## Required action
The lines to repeat are those below from the one containing "(0b1_011_000001_0110110_1001101_1111001_0, .fsub ⟨.v, 22⟩" down to the one containing "(0b1_011_010011_0110110_1001101_1111001_1, .vmulh ⟨.v, 22⟩", both included; reproduce them exactly and nothing else.

[Stored data]
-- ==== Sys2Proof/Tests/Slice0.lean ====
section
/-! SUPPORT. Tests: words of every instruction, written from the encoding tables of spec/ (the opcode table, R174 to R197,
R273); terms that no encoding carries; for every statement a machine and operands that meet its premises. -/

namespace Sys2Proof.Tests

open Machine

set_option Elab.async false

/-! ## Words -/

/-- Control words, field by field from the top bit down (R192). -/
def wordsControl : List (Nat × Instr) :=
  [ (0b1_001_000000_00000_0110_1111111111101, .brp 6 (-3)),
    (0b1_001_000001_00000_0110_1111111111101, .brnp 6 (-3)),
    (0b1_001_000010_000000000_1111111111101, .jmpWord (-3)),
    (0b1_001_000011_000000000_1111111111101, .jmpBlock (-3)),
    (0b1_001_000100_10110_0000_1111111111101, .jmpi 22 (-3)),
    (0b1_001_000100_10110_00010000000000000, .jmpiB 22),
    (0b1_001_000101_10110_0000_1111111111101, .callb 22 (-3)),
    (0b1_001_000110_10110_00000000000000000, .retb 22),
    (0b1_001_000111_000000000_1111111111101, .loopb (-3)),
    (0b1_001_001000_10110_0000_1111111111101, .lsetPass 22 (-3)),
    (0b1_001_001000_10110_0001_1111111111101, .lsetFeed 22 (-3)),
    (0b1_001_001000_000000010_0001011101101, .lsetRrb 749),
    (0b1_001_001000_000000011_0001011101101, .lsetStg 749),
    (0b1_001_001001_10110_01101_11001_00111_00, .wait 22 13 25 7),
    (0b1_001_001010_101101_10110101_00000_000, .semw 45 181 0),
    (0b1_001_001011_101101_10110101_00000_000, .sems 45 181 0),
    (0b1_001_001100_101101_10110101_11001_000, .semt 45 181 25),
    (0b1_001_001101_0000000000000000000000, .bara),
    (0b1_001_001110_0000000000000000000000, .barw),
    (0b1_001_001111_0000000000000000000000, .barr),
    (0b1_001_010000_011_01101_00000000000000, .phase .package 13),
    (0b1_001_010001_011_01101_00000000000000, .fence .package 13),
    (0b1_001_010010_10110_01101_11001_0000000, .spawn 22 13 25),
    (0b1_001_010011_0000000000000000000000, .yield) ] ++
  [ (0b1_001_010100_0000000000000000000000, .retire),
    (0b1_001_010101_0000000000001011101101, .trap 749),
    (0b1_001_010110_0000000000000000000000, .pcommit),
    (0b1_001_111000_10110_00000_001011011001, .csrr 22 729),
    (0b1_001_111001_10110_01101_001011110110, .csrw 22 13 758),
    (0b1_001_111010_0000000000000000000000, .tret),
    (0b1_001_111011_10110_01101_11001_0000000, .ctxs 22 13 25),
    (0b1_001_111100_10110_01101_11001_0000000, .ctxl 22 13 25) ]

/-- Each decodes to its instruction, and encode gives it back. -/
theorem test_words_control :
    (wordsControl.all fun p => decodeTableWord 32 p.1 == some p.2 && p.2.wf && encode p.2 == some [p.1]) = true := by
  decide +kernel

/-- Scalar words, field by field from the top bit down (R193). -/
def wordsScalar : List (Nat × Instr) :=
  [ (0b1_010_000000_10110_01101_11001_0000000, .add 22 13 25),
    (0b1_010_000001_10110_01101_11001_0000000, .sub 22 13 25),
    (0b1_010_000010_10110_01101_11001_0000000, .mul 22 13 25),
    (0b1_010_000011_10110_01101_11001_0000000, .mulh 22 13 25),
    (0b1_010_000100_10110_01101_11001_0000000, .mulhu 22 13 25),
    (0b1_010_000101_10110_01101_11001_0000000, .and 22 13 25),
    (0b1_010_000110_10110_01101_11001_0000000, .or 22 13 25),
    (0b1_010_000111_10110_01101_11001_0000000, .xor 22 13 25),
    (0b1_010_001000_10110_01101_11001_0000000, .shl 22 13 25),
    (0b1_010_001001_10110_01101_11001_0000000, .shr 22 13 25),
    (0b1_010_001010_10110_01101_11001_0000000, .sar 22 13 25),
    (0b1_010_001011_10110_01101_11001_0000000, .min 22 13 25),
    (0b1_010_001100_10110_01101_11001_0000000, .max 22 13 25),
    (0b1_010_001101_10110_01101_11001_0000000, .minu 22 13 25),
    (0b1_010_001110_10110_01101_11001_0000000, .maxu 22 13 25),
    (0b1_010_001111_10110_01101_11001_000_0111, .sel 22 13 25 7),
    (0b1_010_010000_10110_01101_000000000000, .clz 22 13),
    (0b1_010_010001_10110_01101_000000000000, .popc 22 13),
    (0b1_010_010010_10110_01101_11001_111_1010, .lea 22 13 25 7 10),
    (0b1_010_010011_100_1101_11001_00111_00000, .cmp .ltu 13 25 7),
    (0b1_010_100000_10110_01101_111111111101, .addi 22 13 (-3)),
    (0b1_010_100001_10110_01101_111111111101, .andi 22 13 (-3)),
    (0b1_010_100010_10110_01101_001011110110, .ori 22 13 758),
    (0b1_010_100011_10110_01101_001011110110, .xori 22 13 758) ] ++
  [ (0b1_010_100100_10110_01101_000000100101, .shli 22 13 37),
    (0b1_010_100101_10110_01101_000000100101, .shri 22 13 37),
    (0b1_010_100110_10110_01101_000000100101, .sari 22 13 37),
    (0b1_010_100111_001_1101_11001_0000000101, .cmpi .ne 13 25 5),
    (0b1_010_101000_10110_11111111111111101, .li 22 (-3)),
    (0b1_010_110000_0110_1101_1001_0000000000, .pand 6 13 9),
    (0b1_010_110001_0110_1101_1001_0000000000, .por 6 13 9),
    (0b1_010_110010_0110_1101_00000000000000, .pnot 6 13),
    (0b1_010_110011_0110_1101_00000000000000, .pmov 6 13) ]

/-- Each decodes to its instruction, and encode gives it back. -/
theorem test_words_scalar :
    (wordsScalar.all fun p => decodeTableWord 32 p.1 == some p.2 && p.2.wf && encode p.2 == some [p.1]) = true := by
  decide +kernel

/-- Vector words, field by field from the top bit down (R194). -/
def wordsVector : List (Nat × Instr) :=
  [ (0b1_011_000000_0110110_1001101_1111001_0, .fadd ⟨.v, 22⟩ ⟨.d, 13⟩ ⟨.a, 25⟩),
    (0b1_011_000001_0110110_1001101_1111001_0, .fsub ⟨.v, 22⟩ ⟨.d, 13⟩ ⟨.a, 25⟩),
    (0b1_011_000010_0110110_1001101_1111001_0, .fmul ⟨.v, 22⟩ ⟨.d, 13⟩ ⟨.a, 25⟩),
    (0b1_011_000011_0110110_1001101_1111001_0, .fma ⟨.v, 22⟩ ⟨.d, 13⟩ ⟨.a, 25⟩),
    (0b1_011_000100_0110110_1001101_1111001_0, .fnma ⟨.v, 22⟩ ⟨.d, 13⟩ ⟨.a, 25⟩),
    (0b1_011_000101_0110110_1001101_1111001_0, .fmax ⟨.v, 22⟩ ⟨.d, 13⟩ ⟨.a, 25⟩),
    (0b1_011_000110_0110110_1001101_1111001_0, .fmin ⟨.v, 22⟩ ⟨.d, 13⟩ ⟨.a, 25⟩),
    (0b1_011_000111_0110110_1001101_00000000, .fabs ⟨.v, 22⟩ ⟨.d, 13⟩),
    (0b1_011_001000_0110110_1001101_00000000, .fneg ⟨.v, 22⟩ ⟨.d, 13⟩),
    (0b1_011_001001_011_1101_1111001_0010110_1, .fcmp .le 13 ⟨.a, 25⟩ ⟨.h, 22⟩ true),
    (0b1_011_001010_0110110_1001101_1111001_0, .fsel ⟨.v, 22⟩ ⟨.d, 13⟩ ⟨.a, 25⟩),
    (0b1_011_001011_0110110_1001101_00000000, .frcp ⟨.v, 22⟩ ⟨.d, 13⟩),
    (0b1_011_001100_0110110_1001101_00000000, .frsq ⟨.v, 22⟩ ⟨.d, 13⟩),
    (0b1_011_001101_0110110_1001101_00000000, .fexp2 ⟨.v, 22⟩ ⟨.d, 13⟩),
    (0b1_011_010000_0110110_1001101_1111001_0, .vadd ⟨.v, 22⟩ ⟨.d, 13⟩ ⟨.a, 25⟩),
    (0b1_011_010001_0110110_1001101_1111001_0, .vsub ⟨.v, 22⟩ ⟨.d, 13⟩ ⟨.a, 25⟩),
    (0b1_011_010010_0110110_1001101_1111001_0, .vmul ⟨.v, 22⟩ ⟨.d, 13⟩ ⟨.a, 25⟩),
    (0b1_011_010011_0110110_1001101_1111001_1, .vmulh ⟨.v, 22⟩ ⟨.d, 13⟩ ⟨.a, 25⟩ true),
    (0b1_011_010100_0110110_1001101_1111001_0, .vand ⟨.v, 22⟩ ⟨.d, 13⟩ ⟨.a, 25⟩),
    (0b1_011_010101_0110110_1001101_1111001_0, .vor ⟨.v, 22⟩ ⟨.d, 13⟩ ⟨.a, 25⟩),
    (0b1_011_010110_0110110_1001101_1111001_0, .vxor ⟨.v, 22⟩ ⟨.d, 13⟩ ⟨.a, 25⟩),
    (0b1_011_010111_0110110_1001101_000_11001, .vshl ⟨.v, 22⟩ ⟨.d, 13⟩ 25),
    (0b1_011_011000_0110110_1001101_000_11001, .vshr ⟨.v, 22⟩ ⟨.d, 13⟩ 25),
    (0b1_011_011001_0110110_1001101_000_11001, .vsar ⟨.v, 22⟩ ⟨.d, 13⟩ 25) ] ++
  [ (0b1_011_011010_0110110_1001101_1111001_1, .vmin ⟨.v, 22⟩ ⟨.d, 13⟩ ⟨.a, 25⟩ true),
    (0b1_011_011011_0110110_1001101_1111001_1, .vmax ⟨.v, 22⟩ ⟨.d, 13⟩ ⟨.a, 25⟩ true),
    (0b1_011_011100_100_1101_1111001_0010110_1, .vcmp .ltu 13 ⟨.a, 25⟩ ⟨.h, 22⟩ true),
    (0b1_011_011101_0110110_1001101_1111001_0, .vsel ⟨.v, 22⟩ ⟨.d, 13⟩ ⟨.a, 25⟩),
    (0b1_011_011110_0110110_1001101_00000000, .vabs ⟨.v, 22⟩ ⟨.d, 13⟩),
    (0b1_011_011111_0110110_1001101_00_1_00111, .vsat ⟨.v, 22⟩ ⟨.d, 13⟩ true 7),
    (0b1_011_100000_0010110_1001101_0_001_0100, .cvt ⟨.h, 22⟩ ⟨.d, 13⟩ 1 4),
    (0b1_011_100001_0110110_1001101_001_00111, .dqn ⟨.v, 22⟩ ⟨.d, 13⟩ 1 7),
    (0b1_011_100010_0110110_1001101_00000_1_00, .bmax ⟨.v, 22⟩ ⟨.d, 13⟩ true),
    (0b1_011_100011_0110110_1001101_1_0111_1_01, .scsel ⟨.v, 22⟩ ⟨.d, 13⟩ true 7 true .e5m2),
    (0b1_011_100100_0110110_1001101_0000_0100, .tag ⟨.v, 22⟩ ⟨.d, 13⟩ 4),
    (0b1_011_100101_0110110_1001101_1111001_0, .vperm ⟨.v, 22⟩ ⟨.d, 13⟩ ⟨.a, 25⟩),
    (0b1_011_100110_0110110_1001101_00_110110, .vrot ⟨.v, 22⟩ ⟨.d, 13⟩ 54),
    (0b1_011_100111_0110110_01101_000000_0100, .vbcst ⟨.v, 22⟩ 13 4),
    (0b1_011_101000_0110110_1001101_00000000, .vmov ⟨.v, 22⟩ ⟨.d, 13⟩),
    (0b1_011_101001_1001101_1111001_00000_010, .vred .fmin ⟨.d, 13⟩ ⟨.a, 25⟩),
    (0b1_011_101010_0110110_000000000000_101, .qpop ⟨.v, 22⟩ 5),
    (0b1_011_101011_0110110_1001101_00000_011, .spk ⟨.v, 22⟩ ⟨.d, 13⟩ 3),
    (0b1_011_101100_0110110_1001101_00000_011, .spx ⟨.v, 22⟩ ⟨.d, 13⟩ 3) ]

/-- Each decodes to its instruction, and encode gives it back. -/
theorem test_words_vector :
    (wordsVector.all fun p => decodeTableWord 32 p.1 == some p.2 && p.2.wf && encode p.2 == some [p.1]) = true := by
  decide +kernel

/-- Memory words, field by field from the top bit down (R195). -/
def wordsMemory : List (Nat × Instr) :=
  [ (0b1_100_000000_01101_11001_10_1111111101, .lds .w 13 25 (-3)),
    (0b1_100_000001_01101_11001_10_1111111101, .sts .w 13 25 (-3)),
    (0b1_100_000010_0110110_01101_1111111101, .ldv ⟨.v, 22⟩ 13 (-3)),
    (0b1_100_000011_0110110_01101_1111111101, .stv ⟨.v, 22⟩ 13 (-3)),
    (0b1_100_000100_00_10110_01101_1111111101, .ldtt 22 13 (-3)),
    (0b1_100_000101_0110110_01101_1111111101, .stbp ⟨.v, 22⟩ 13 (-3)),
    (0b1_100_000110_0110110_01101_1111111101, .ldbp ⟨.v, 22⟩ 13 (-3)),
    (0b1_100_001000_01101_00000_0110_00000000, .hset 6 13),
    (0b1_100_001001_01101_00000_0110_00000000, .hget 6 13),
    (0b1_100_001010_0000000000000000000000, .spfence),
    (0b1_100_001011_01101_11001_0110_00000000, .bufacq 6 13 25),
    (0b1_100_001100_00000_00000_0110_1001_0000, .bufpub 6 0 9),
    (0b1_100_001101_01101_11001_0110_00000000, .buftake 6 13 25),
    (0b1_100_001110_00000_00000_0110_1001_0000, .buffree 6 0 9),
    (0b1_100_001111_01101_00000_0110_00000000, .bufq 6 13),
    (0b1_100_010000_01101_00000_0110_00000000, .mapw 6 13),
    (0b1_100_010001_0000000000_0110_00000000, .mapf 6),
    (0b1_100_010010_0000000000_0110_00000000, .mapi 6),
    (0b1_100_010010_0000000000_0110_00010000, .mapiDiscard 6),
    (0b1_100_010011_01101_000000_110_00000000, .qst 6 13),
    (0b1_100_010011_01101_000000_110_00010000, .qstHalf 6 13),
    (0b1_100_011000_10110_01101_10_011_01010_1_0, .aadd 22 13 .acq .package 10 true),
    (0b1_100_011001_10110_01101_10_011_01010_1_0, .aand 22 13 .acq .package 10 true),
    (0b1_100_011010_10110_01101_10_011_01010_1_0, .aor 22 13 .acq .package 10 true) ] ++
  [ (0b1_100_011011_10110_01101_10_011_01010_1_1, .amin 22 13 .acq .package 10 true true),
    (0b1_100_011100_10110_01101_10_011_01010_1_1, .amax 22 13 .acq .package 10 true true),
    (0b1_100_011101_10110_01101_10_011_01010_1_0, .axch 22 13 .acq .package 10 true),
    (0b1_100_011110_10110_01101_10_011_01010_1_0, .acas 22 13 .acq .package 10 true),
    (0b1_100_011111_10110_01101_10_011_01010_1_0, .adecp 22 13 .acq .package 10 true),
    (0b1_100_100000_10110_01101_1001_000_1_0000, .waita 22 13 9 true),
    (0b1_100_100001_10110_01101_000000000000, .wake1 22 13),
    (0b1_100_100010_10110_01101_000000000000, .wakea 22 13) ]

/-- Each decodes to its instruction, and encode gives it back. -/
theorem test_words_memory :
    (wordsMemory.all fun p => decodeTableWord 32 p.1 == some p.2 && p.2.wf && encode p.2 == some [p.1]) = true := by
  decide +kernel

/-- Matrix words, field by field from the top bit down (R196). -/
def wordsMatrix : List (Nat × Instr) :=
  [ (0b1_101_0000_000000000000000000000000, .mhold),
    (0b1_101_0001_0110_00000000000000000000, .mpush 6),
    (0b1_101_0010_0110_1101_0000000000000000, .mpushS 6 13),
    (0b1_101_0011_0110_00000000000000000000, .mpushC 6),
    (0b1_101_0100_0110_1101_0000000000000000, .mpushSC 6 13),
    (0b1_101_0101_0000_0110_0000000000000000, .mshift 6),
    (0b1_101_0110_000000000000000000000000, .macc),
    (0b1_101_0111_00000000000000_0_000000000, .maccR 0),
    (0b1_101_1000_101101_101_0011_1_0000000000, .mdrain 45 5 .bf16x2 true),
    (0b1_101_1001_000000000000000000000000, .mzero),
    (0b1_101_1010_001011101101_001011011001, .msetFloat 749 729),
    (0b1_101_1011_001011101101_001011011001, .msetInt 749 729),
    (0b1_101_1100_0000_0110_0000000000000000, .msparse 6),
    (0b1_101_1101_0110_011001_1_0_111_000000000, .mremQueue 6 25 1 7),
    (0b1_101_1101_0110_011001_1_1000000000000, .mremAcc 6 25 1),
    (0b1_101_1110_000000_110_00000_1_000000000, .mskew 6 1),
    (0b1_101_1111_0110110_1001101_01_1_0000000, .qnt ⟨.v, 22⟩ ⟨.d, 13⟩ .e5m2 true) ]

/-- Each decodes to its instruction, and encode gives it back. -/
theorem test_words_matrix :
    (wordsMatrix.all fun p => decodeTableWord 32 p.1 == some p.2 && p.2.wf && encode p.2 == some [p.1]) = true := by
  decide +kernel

## Response box
    (0b1_011_000001_0110110_1001101_1111001_0, .fsub ⟨.v, 22⟩ ⟨.d, 13⟩ ⟨.a, 25⟩),
    (0b1_011_000010_0110110_1001101_1111001_0, .fmul ⟨.v, 22⟩ ⟨.d, 13⟩ ⟨.a, 25⟩),
    (0b1_011_000011_0110110_1001101_1111001_0, .fma ⟨.v, 22⟩ ⟨.d, 13⟩ ⟨.a, 25⟩),
    (0b1_011_000100_0110110_1001101_1111001_0, .fnma ⟨.v, 22⟩ ⟨.d, 13⟩ ⟨.a, 25⟩),
    (0b1_011_000101_0110110_1001101_1111001_0, .fmax ⟨.v, 22⟩ ⟨.d, 13⟩ ⟨.a, 25⟩),
    (0b1_011_000110_0110110_1001101_1111001_0, .fmin ⟨.v, 22⟩ ⟨.d, 13⟩ ⟨.a, 25⟩),
    (0b1_011_000111_0110110_1001101_00000000, .fabs ⟨.v, 22⟩ ⟨.d, 13⟩),
    (0b1_011_001000_0110110_1001101_00000000, .fneg ⟨.v, 22⟩ ⟨.d, 13⟩),
    (0b1_011_001001_011_1101_1111001_0010110_1, .fcmp .le 13 ⟨.a, 25⟩ ⟨.h, 22⟩ true),
    (0b1_011_001010_0110110_1001101_1111001_0, .fsel ⟨.v, 22⟩ ⟨.d, 13⟩ ⟨.a, 25⟩),
    (0b1_011_001011_0110110_1001101_00000000, .frcp ⟨.v, 22⟩ ⟨.d, 13⟩),
    (0b1_011_001100_0110110_1001101_00000000, .frsq ⟨.v, 22⟩ ⟨.d, 13⟩),
    (0b1_011_001101_0110110_1001101_00000000, .fexp2 ⟨.v, 22⟩ ⟨.d, 13⟩),
    (0b1_011_010000_0110110_1001101_1111001_0, .vadd ⟨.v, 22⟩ ⟨.d, 13⟩ ⟨.a, 25⟩),
    (0b1_011_010001_0110110_1001101_1111001_0, .vsub ⟨.v, 22⟩ ⟨.d, 13⟩ ⟨.a, 25⟩),
    (0b1_011_010010_0110110_1001101_1111001_0, .vmul ⟨.v, 22⟩ ⟨.d, 13⟩ ⟨.a, 25⟩),
    (0b1_011_010011_0110110_1001101_1111001_1, .vmulh ⟨.v, 22⟩ ⟨.d, 13⟩ ⟨.a, 25⟩ true),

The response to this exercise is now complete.